As disclosed herein, the mid-range gesture interface is an alternate of the voice-based user interface and the touch-based user interface. The gesture user interface provides the following advantages. First, gestures are universal, to users of all languages and accents. Gestures work well in noisy environments. Gestures also work well for people who do not speak (e.g., deaf people or mute people who can use sign languages).
As disclosed herein, using the camera makes it possible to control appliances with not only hands but also body language. It also makes it possible to control appliances, with not only hands, but also relative movement of head and hands.

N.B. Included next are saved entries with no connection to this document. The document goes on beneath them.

-- ==== Sys2Proof/Tests/WitControl.lean ====
section
/-! SUPPORT. Witnesses for the statements about contexts, semaphores and scalar words: states and operands that meet their hypotheses. -/

set_option Elab.async false

namespace Sys2Proof.Tests

open Sys2Proof Sys2Proof.Machine

/-- ScalarOperationsWriteTheirResult: a shift by 63. -/
theorem wit_scalar : HasHead sRun h0 ∧ (63#32).toNat < 64 :=
  ⟨hasHead_of (by decide), by decide⟩

/-- ControlOperationsTakeEffect: masks and ranks at the ends of their ranges, a FENCE that goes on and one that waits for its
context's tile, and a core of a job context with a layout in force and a region. -/
theorem wit_control :
    let s : State := { withCore { coreWith [] with drain := some ⟨{}, .queue, 0, none, false, false⟩ } with jobs := [(0, job0)] }
    HasHead s h0 ∧ (3#32).toNat < 4 ∧ (15#32).toNat < 16 ∧ s.fenceOk 0 0 15 = false ∧ s.fenceOk 0 0 14 = true ∧
    s.jobOf 0 = some 0 ∧ (s.job 0).layout = some oneRegion ∧ (s.job 0).regionAt 0 = some (0, ⟨0, 0, 7, 7⟩, 0) := by
  refine ⟨hasHead_of ?_, ?_⟩ <;> decide

/-- BranchesGoToTheirTargets: the last word of the code is a target; a jump by register to it; registers that compare both ways. -/
theorem wit_branches :
    let s := withCore (coreWith [(1, 56), (2, 0xFFFFFFFFFFFFFFFF#64)])
    let x := s.ctx 0 0
    let target := (BitVec.ofNat 64 x.pc + BitVec.ofInt 64 (8 * (7#32).toInt)).toNat
    HasHead s h0 ∧ x.codeBase ≤ target ∧ target + 8 ≤ x.codeBase + x.codeLen ∧ (x.reg 1).toNat % 8 = 0 ∧
    (x.reg 1).toNat + 8 ≤ x.codeBase + x.codeLen ∧ x.reg 1 ≠ x.reg 2 ∧ (x.reg 2).toInt < (x.reg 1).toInt ∧
    (x.reg 1).toNat < (x.reg 2).toNat := by
  refine ⟨hasHead_of ?_, ?_⟩ <;> decide

/-- OwnWindowLoadsAndStores: the last word of the banks. -/
theorem wit_own_window :
    let s := withCore (coreWith [(1, 0x5FFFF8)])
    let off := ((s.ctx 0 0).reg 1 + (0#32).signExtend 64).toNat
    HasHead s h0 ∧ off % 8 = 0 ∧ off + 8 = spadBytes ∧ s.errOf (windowAddr 0 off / 32) = 0 := by
  refine ⟨hasHead_of ?_, ?_⟩ <;> decide

/-- IllegalWordsFault: class 0xB, which R181 does not name, in a job context, with an empty log. -/
theorem wit_illegal_word :
    let s : State := { sRun with jobs := [(0, job0)] }
    HasHead s h0 ∧ legalWord 0xB000000000000000#64 = false ∧ s.jobOf 0 = some 0 ∧ LogRoom s 1 := by
  refine ⟨hasHead_of ?_, ?_, ?_, ?_⟩
  · decide
  · decide
  · decide
  · unfold LogRoom; decide

/-- A core whose semaphore 63 holds 5 and semaphore 1 holds 65,535 with a waiter. -/
def semCore : Core :=
  { coreWith [(1, 65535), (2, 7)] with
    sems := [(1, ⟨65535, false, false⟩), (63, ⟨5, false, false⟩)], waiters := [(1, .ctx 1, 65535)] }

/-- SemaphoresCountAndWait: an immediate at the value, one above it, a listed waiter, register values, and an overflow. -/
theorem wit_semaphores :
    let s := withCore semCore
    let imm : SemWord := ⟨0, 0, 63, false, 0, 5⟩
    let more : SemWord := ⟨0, 0, 63, false, 0, 6⟩
    let listed : SemWord := ⟨0, 0, 1, false, 0, 1⟩
    let reg : SemWord := ⟨0, 0, 63, true, 1, 0⟩
    let read : SemWord := ⟨3, 0, 63, false, 0, 0⟩
    HasHead s h0 ∧ (reg.vr = true ∧ ((s.ctx 0 0).reg reg.sb.toNat).toNat < 65536) ∧
    semLegal .wait imm = true ∧ semLegal .try_ imm = true ∧ semLegal .sig imm = true ∧ semLegal .set imm = true ∧
    semLegal .read read = true ∧ 1 ≤ semValue (s.ctx 0 0) imm ∧ (s.core 0).hasWaiter 63 = false ∧
    semValue (s.ctx 0 0) imm ≤ ((s.core 0).sem 63).value ∧ ((s.core 0).sem 63).value < semValue (s.ctx 0 0) more ∧
    semLegal .wait more = true ∧ semLegal .try_ more = true ∧ semLegal .wait listed = true ∧ semLegal .try_ listed = true ∧
    (s.core 0).hasWaiter 1 = true ∧ semLegal .sig reg = true ∧ semLegal .set reg = true ∧
    ((s.core 0).sem 63).value + semValue (s.ctx 0 0) imm ≤ 65535 ∧
    65535 < ((s.core 0).sem 63).value + semValue (s.ctx 0 0) reg := by
  refine ⟨hasHead_of ?_, ?_⟩ <;> decide

/-- WaitersAreServedInTurn: a context that waits for all of 65,535, and a stream that waits for one. -/
theorem wit_waiters :
    let s := withCore semCore
    let u := withCore { semCore with waiters := [(63, .stream 31, 1)] }
    (s.core 0).waiters.find? (fun w => w.1 = 1) = some (1, .ctx 1, 65535) ∧ 65535 ≤ ((s.core 0).sem 1).value ∧
    (u.core 0).waiters.find? (fun w => w.1 = 63) = some (63, .stream 31, 1) ∧ 1 ≤ ((u.core 0).sem 63).value := by decide

/-- RemoteSignalsAreSent: to another core of the job context's field, in service and out of service. -/
theorem wit_remote_signal :
    let s : State := { withCore semCore with jobs := [(0, job0)] }
    let w : SemWord := ⟨0, 2, 63, true, 1, 0⟩
    HasHead s h0 ∧ ((s.ctx 0 0).reg w.sb.toNat).toNat < 65536 ∧ semLegal .sigr w = true ∧ 1 ≤ semValue (s.ctx 0 0) w ∧
    ((s.ctx 0 0).reg w.sa.toNat).toNat = 7 ∧ s.jobOf 0 = some 0 ∧ (s.job 0).holds 7 = true ∧ s.net.oos.contains 7 = false ∧
    ({ s with net := { oos := [7] } } : State).net.oos.contains 7 = true := by
  refine ⟨hasHead_of ?_, ?_⟩ <;> decide

/-- CheckOperationsTakeEffect: with and without a released check that has no verdict. -/
theorem wit_checks :
    let q : Check := { id := 0, kind := 0, producer := 0, ctx := 0, checker := 1, job := 0, step := 0, released := true, update := false }
    let s : State := { sRun with integ := { checks := [q] } }
    HasHead s h0 ∧ s.checksPending 0 0 = true ∧ HasHead sRun h0 ∧ sRun.checksPending 0 0 = false := by
  refine ⟨hasHead_of ?_, ?_, hasHead_of ?_, ?_⟩ <;> decide

/-- GuardsBoundWaiting: master 4 has been refused for 256 cycles on a port that the owner requests too, and another port where none
has; a scrubber that has waited 4,094 cycles and one that has waited 4,095, each at a clean granule; two ready heads, of which
context 3 has been refused for 4,096 cycles by one unit and none by another. -/
theorem wit_guards :
    let c : Core := { ports := [(0, ⟨0, [(4, 256)]⟩)], scrubs := [(0, ⟨0, 4094⟩), (3, ⟨0, 4095⟩)]
                      ctxs := [(3, { runCtx with refused := [(2, 4096)] })] }
    let s := withCore c
    let runs (u k : Nat) : Nat := Tab.get 0 (s.ctx 0 k).refused u
    ((0b10001#5).getLsbD 4 = true ∧ (0b10001#5).getLsbD 0 = true ∧ (0b10001#5) ≠ 0 ∧
    256 ≤ Tab.get 0 (Tab.get {} (s.core 0).ports 0).waits 4 ∧ Tab.get 0 (Tab.get {} (s.core 0).ports 2).waits 4 < 256 ∧
    (Tab.get {} (s.core 0).scrubs 0).idle < 4095 ∧
    4095 ≤ (Tab.get {} (s.core 0).scrubs 3).idle ∧ (0b1100#4) ≠ 0 ∧ (0b1100#4).getLsbD 3 = true ∧ 4096 ≤ runs 2 3 ∧
    ∀ k, k < 4 → runs 3 k < 4096) ∧ ∀ a n, CleanAt s a n := by
  refine ⟨?_, fun a n => clean_of_nil _ a n rfl⟩
  decide

end Sys2Proof.Tests
end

Detecting gestures from a reasonable distance away, the mid-range cameras allow the user to stand sufficiently far to control an appliance, which makes it safer and eliminates the need for the user to get close to the appliance.

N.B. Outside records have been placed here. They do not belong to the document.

-- ==== Sys2Proof/Syntax.lean ====
section
/-! DEFINITION. The operations of the machine: ONE constructor for each row of the opcode table. A row
that stands for an SVJ instruction carries the fields of its words as the encoding tables give them
(12 R319, R320, and each family's table): a field is kept at its own width, so that every value the
encoding admits is a term. A row that stands for a step of the part itself (a reset, a command, a
completion) carries what the step is about: the register or the request written, the cell, the group.
`lit` is the EL word of a form that carries one when a source field holds code 124 (12 R322, 14 R371). -/
namespace Sys2Proof

/-- A step of the clamp: its cause, by its place among those that stand, and the junction temperature in °C plus 64 (02 R64). -/
structure ClampTick where
  cause : Nat
  temp : Nat
  deriving DecidableEq, Repr

/-- A receive port and a virtual channel of it (04 R127). -/
structure CamChannel where
  port : Nat
  vc : Nat
  deriving DecidableEq, Repr

/-- What the streams match a camera's long packet by: the channel and the data type (04 R127). -/
structure CamPacket where
  channel : CamChannel
  dt : Nat
  deriving DecidableEq, Repr

/-- A store as error records name it: SOURCE, UNIT, and the cell or slice that holds it (05 R137, R152). -/
structure ErrPlace where
  source : Nat
  unit : Nat
  place : Nat
  deriving DecidableEq, Repr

In some embodiments, when training the image analysis models, gesture image data of the predefined classes of gestures are collected, and a three-dimensional convolutional deep model is trained using the labeled gesture images. Once trained, the convolutional deep module can be used to recognize gestures using input images of users. As disclosed herein, the efficiency of gesture recognition affects the speed by which the gesture is recognized, and the computation power needed to process the images. Using the method and system disclosed herein, the input image for the gesture recognition is very small, resulting in faster recognition without requiring much computational power or a connection to a remote server. This reduces the cost of adding gesture control to an appliance and protects the user's privacy in his home.

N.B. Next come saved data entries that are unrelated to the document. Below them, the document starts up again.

/-- Major 0x0E. -/
def decodeMajor0E (w x : Nat) : Decoded :=
  match wordField w 25 23 with
  | 0 =>
      if wordField x 7 0 + wordField x 31 10 ≠ 0 then .bad .reservedCode else
      decodedIf (wordField w 8 8) (.trace (BitVec.ofNat 7 (wordField w 22 16)) (BitVec.ofNat 7 (wordField w 15 9)) (BitVec.ofNat 8 (wordField w 7 0)) (BitVec.ofNat 1 (wordField x 9 9)) (BitVec.ofNat 1 (wordField x 8 8))) 2
  | 1 =>
      if wordField x 7 0 + wordField x 31 10 ≠ 0 then .bad .reservedCode else
      decodedIf (wordField w 8 8) (.traceC (BitVec.ofNat 7 (wordField w 22 16)) (BitVec.ofNat 7 (wordField w 15 9)) (BitVec.ofNat 8 (wordField w 7 0)) (BitVec.ofNat 1 (wordField x 9 9)) (BitVec.ofNat 1 (wordField x 8 8))) 2
  | 2 =>
      decodedIf (wordField w 8 0) (.hitReport (BitVec.ofNat 7 (wordField w 22 16)) (BitVec.ofNat 7 (wordField w 15 9))) 1
  | 3 =>
      decodedIf (wordField w 15 0) (.hitAccept (BitVec.ofNat 7 (wordField w 22 16))) 1
  | 4 =>
      decodedIf (wordField w 15 0) (.hitIgnore (BitVec.ofNat 7 (wordField w 22 16))) 1
  | _ => .bad .unassignedFn

/-- Major 0x0F. -/
def decodeMajor0F (w _x : Nat) : Decoded :=
  match wordField w 25 21 with
  | 0 =>
      decodedIf (wordField w 6 0 + wordField w 20 14) (.contKey (BitVec.ofNat 7 (wordField w 13 7))) 1
  | 1 =>
      decodedIf (wordField w 20 7) (.repack (BitVec.ofNat 7 (wordField w 6 0))) 1
  | _ => .bad .unassignedFn

/-- Major 0x10. -/
def decodeMajor10 (w x : Nat) : Decoded :=
  match wordField w 25 21 with
  | 0 =>
      decodedIf (0) (.iadd (BitVec.ofNat 7 (wordField w 20 14)) (BitVec.ofNat 7 (wordField w 13 7)) (BitVec.ofNat 7 (wordField w 6 0)) (litWord [wordField w 13 7, wordField w 6 0] x)) (litWords [wordField w 13 7, wordField w 6 0])
  | 1 =>
      decodedIf (0) (.iaddSat (BitVec.ofNat 7 (wordField w 20 14)) (BitVec.ofNat 7 (wordField w 13 7)) (BitVec.ofNat 7 (wordField w 6 0)) (litWord [wordField w 13 7, wordField w 6 0] x)) (litWords [wordField w 13 7, wordField w 6 0])
  | 2 =>
      decodedIf (0) (.iaddSatU (BitVec.ofNat 7 (wordField w 20 14)) (BitVec.ofNat 7 (wordField w 13 7)) (BitVec.ofNat 7 (wordField w 6 0)) (litWord [wordField w 13 7, wordField w 6 0] x)) (litWords [wordField w 13 7, wordField w 6 0])
  | 3 =>
      decodedIf (0) (.isub (BitVec.ofNat 7 (wordField w 20 14)) (BitVec.ofNat 7 (wordField w 13 7)) (BitVec.ofNat 7 (wordField w 6 0)) (litWord [wordField w 13 7, wordField w 6 0] x)) (litWords [wordField w 13 7, wordField w 6 0])
  | 4 =>
      decodedIf (0) (.isubSat (BitVec.ofNat 7 (wordField w 20 14)) (BitVec.ofNat 7 (wordField w 13 7)) (BitVec.ofNat 7 (wordField w 6 0)) (litWord [wordField w 13 7, wordField w 6 0] x)) (litWords [wordField w 13 7, wordField w 6 0])
  | 5 =>
      decodedIf (0) (.isubSatU (BitVec.ofNat 7 (wordField w 20 14)) (BitVec.ofNat 7 (wordField w 13 7)) (BitVec.ofNat 7 (wordField w 6 0)) (litWord [wordField w 13 7, wordField w 6 0] x)) (litWords [wordField w 13 7, wordField w 6 0])
  | 6 =>
      decodedIf (wordField w 6 0) (.ineg (BitVec.ofNat 7 (wordField w 20 14)) (BitVec.ofNat 7 (wordField w 13 7)) (litWord [wordField w 13 7] x)) (litWords [wordField w 13 7])
  | 7 =>
      decodedIf (wordField w 6 0) (.iabs (BitVec.ofNat 7 (wordField w 20 14)) (BitVec.ofNat 7 (wordField w 13 7)) (litWord [wordField w 13 7] x)) (litWords [wordField w 13 7])
  | 8 =>
      decodedIf (0) (.iabsd (BitVec.ofNat 7 (wordField w 20 14)) (BitVec.ofNat 7 (wordField w 13 7)) (BitVec.ofNat 7 (wordField w 6 0)) (litWord [wordField w 13 7, wordField w 6 0] x)) (litWords [wordField w 13 7, wordField w 6 0])
  | 9 =>
      decodedIf (0) (.iabsdU (BitVec.ofNat 7 (wordField w 20 14)) (BitVec.ofNat 7 (wordField w 13 7)) (BitVec.ofNat 7 (wordField w 6 0)) (litWord [wordField w 13 7, wordField w 6 0] x)) (litWords [wordField w 13 7, wordField w 6 0])
  | 10 =>
      if wordField x 7 0 + wordField x 31 12 ≠ 0 then .bad .reservedCode else
      decodedIf (0) (.iaddCc (BitVec.ofNat 7 (wordField w 20 14)) (BitVec.ofNat 7 (wordField w 13 7)) (BitVec.ofNat 7 (wordField w 6 0)) (BitVec.ofNat 1 (wordField x 11 11)) (BitVec.ofNat 3 (wordField x 10 8))) 2
  | 11 =>
      if wordField x 7 0 + wordField x 31 12 ≠ 0 then .bad .reservedCode else
      decodedIf (0) (.isubCc (BitVec.ofNat 7 (wordField w 20 14)) (BitVec.ofNat 7 (wordField w 13 7)) (BitVec.ofNat 7 (wordField w 6 0)) (BitVec.ofNat 1 (wordField x 11 11)) (BitVec.ofNat 3 (wordField x 10 8))) 2
  | _ => .bad .unassignedFn

/-- Major 0x11. -/
def decodeMajor11 (w x : Nat) : Decoded :=
  match wordField w 25 21 with
  | 0 =>
      decodedIf (0) (.imulLo (BitVec.ofNat 7 (wordField w 20 14)) (BitVec.ofNat 7 (wordField w 13 7)) (BitVec.ofNat 7 (wordField w 6 0)) (litWord [wordField w 13 7, wordField w 6 0] x)) (litWords [wordField w 13 7, wordField w 6 0])
  | 1 =>
      decodedIf (0) (.imulHi (BitVec.ofNat 7 (wordField w 20 14)) (BitVec.ofNat 7 (wordField w 13 7)) (BitVec.ofNat 7 (wordField w 6 0)) (litWord [wordField w 13 7, wordField w 6 0] x)) (litWords [wordField w 13 7, wordField w 6 0])
  | 2 =>
      decodedIf (0) (.imulHiU (BitVec.ofNat 7 (wordField w 20 14)) (BitVec.ofNat 7 (wordField w 13 7)) (BitVec.ofNat 7 (wordField w 6 0)) (litWord [wordField w 13 7, wordField w 6 0] x)) (litWords [wordField w 13 7, wordField w 6 0])
  | 3 =>
      if wordField x 31 7 ≠ 0 then .bad .reservedCode else
      decodedIf (0) (.imac (BitVec.ofNat 7 (wordField w 20 14)) (BitVec.ofNat 7 (wordField w 13 7)) (BitVec.ofNat 7 (wordField w 6 0)) (BitVec.ofNat 7 (wordField x 6 0))) 2
  | 4 =>
      if wordField x 7 7 + wordField x 31 11 ≠ 0 then .bad .reservedCode else
      decodedIf (0) (.idot4 (BitVec.ofNat 7 (wordField w 20 14)) (BitVec.ofNat 7 (wordField w 13 7)) (BitVec.ofNat 7 (wordField w 6 0)) (BitVec.ofNat 1 (wordField x 10 10)) (BitVec.ofNat 1 (wordField x 9 9)) (BitVec.ofNat 1 (wordField x 8 8)) (BitVec.ofNat 7 (wordField x 6 0))) 2
  | _ => .bad .unassignedFn

/-- Major 0x12. -/
def decodeMajor12 (w x : Nat) : Decoded :=
  match wordField w 25 21 with
  | 0 =>
      decodedIf (0) (.and (BitVec.ofNat 7 (wordField w 20 14)) (BitVec.ofNat 7 (wordField w 13 7)) (BitVec.ofNat 7 (wordField w 6 0)) (litWord [wordField w 13 7, wordField w 6 0] x)) (litWords [wordField w 13 7, wordField w 6 0])
  | 1 =>
      decodedIf (0) (.or (BitVec.ofNat 7 (wordField w 20 14)) (BitVec.ofNat 7 (wordField w 13 7)) (BitVec.ofNat 7 (wordField w 6 0)) (litWord [wordField w 13 7, wordField w 6 0] x)) (litWords [wordField w 13 7, wordField w 6 0])
  | 2 =>
      decodedIf (0) (.xor (BitVec.ofNat 7 (wordField w 20 14)) (BitVec.ofNat 7 (wordField w 13 7)) (BitVec.ofNat 7 (wordField w 6 0)) (litWord [wordField w 13 7, wordField w 6 0] x)) (litWords [wordField w 13 7, wordField w 6 0])
  | 3 =>
      decodedIf (0) (.andn (BitVec.ofNat 7 (wordField w 20 14)) (BitVec.ofNat 7 (wordField w 13 7)) (BitVec.ofNat 7 (wordField w 6 0)) (litWord [wordField w 13 7, wordField w 6 0] x)) (litWords [wordField w 13 7, wordField w 6 0])
  | 4 =>
      decodedIf (wordField w 6 0) (.not (BitVec.ofNat 7 (wordField w 20 14)) (BitVec.ofNat 7 (wordField w 13 7)) (litWord [wordField w 13 7] x)) (litWords [wordField w 13 7])
  | _ => .bad .unassignedFn

/-- Major 0x13. -/
def decodeMajor13 (w x : Nat) : Decoded :=
  match wordField w 25 21 with
  | 0 =>
      decodedIf (0) (.shl (BitVec.ofNat 7 (wordField w 20 14)) (BitVec.ofNat 7 (wordField w 13 7)) (BitVec.ofNat 7 (wordField w 6 0)) (litWord [wordField w 13 7, wordField w 6 0] x)) (litWords [wordField w 13 7, wordField w 6 0])
  | 1 =>
      decodedIf (0) (.shr (BitVec.ofNat 7 (wordField w 20 14)) (BitVec.ofNat 7 (wordField w 13 7)) (BitVec.ofNat 7 (wordField w 6 0)) (litWord [wordField w 13 7, wordField w 6 0] x)) (litWords [wordField w 13 7, wordField w 6 0])
  | 2 =>
      decodedIf (0) (.sar (BitVec.ofNat 7 (wordField w 20 14)) (BitVec.ofNat 7 (wordField w 13 7)) (BitVec.ofNat 7 (wordField w 6 0)) (litWord [wordField w 13 7, wordField w 6 0] x)) (litWords [wordField w 13 7, wordField w 6 0])
  | 3 =>
      decodedIf (0) (.rotl (BitVec.ofNat 7 (wordField w 20 14)) (BitVec.ofNat 7 (wordField w 13 7)) (BitVec.ofNat 7 (wordField w 6 0)) (litWord [wordField w 13 7, wordField w 6 0] x)) (litWords [wordField w 13 7, wordField w 6 0])
  | 4 =>
      if wordField x 31 7 ≠ 0 then .bad .reservedCode else
      decodedIf (0) (.fshr (BitVec.ofNat 7 (wordField w 20 14)) (BitVec.ofNat 7 (wordField w 13 7)) (BitVec.ofNat 7 (wordField w 6 0)) (BitVec.ofNat 7 (wordField x 6 0))) 2
  | _ => .bad .unassignedFn

/-- Major 0x14. -/
def decodeMajor14 (w x : Nat) : Decoded :=
  match wordField w 25 21 with
  | 0 =>
      decodedIf (0) (.imin (BitVec.ofNat 7 (wordField w 20 14)) (BitVec.ofNat 7 (wordField w 13 7)) (BitVec.ofNat 7 (wordField w 6 0)) (litWord [wordField w 13 7, wordField w 6 0] x)) (litWords [wordField w 13 7, wordField w 6 0])
  | 1 =>
      decodedIf (0) (.iminU (BitVec.ofNat 7 (wordField w 20 14)) (BitVec.ofNat 7 (wordField w 13 7)) (BitVec.ofNat 7 (wordField w 6 0)) (litWord [wordField w 13 7, wordField w 6 0] x)) (litWords [wordField w 13 7, wordField w 6 0])
  | 2 =>
      decodedIf (0) (.imax (BitVec.ofNat 7 (wordField w 20 14)) (BitVec.ofNat 7 (wordField w 13 7)) (BitVec.ofNat 7 (wordField w 6 0)) (litWord [wordField w 13 7, wordField w 6 0] x)) (litWords [wordField w 13 7, wordField w 6 0])
  | 3 =>
      decodedIf (0) (.imaxU (BitVec.ofNat 7 (wordField w 20 14)) (BitVec.ofNat 7 (wordField w 13 7)) (BitVec.ofNat 7 (wordField w 6 0)) (litWord [wordField w 13 7, wordField w 6 0] x)) (litWords [wordField w 13 7, wordField w 6 0])
  | _ => .bad .unassignedFn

As also disclosed herein, utilizing a built-in camera to capture images of a user to control a corresponding appliance is useful. However, sometimes, the user has multiple appliances and multiple appliances may capture the images of the user making the gesture at the same time. Sometimes, not all appliances have the built-in cameras to capture the gesture, even though the user would like to control all appliances with gestures. In this disclosure, the image capturing functions of appliances are optionally shared among multiple appliances (e.g., appliances with cameras and appliances without cameras), and the target appliance for the gesture is not necessarily the appliance that captured the video of the gesture. Carefully designed way to determine a suitable target appliance for a detected gesture is also discussed, such that the gestures are made applicable to more appliances, without requiring all appliances to have a camera and video processing capabilities, and without requiring the user to face a particular appliance or move to a particular location in order to control a desired appliance.
Other advantages and benefits of the method and system described herein are apparent to a person skilled in the art in light of the disclosure provided herein.
Reference will now be made in detail to embodiments, examples of which are illustrated in the accompanying drawings. In the following detailed description, numerous specific details are set forth in order to provide a thorough understanding of the subject matter presented herein. But it will be apparent to one skilled in the art that the subject matter may be practiced without these specific details. In other instances, well-known methods, procedures, components, and circuits have not been described in detail so as not to unnecessarily obscure aspects of the embodiments.
The following clearly and completely describes the technical solutions in the embodiments of the present application with reference to the accompanying drawings in the embodiments of the present application. Apparently, the described embodiments are merely a part rather than all of the embodiments of the present application. All other embodiments obtained by persons of ordinary skill in the art based on the embodiments of the present application without creative efforts shall fall within the protection scope of the present application.
The operating environment 100 is optionally implemented according to a client-server model. The operating environment 100 includes a smart home environment 122 (e.g., a smart kitchen of the smart home environment is shown in
As an example, the smart home environment includes a first home appliance, e.g., a smart air conditioner 124(a) that is located on a wall of the kitchen near the ceiling. The smart home environment further includes a second home appliance, e.g., a refrigerator 124(c), that is located between two other smart home appliances, e.g., smart oven 124(d) and smart microwave oven 124(b), all of the three appliances are placed against a wall of the kitchen opposite the air conditioner 124(a).
In some embodiments, a respective appliance of the one or more appliances 124 includes an input/output user interface. The input/output user interface optionally includes one or more output devices that enable the presentation of media content, including one or more speakers and/or one or more visual displays. The input/output user interface also optionally includes one or more input devices, including user interface components that facilitate user input, such as a keypad, a voice-command input unit or microphone, a touch screen display, a touch-sensitive input pad, a gesture capturing camera, or other input buttons or controls.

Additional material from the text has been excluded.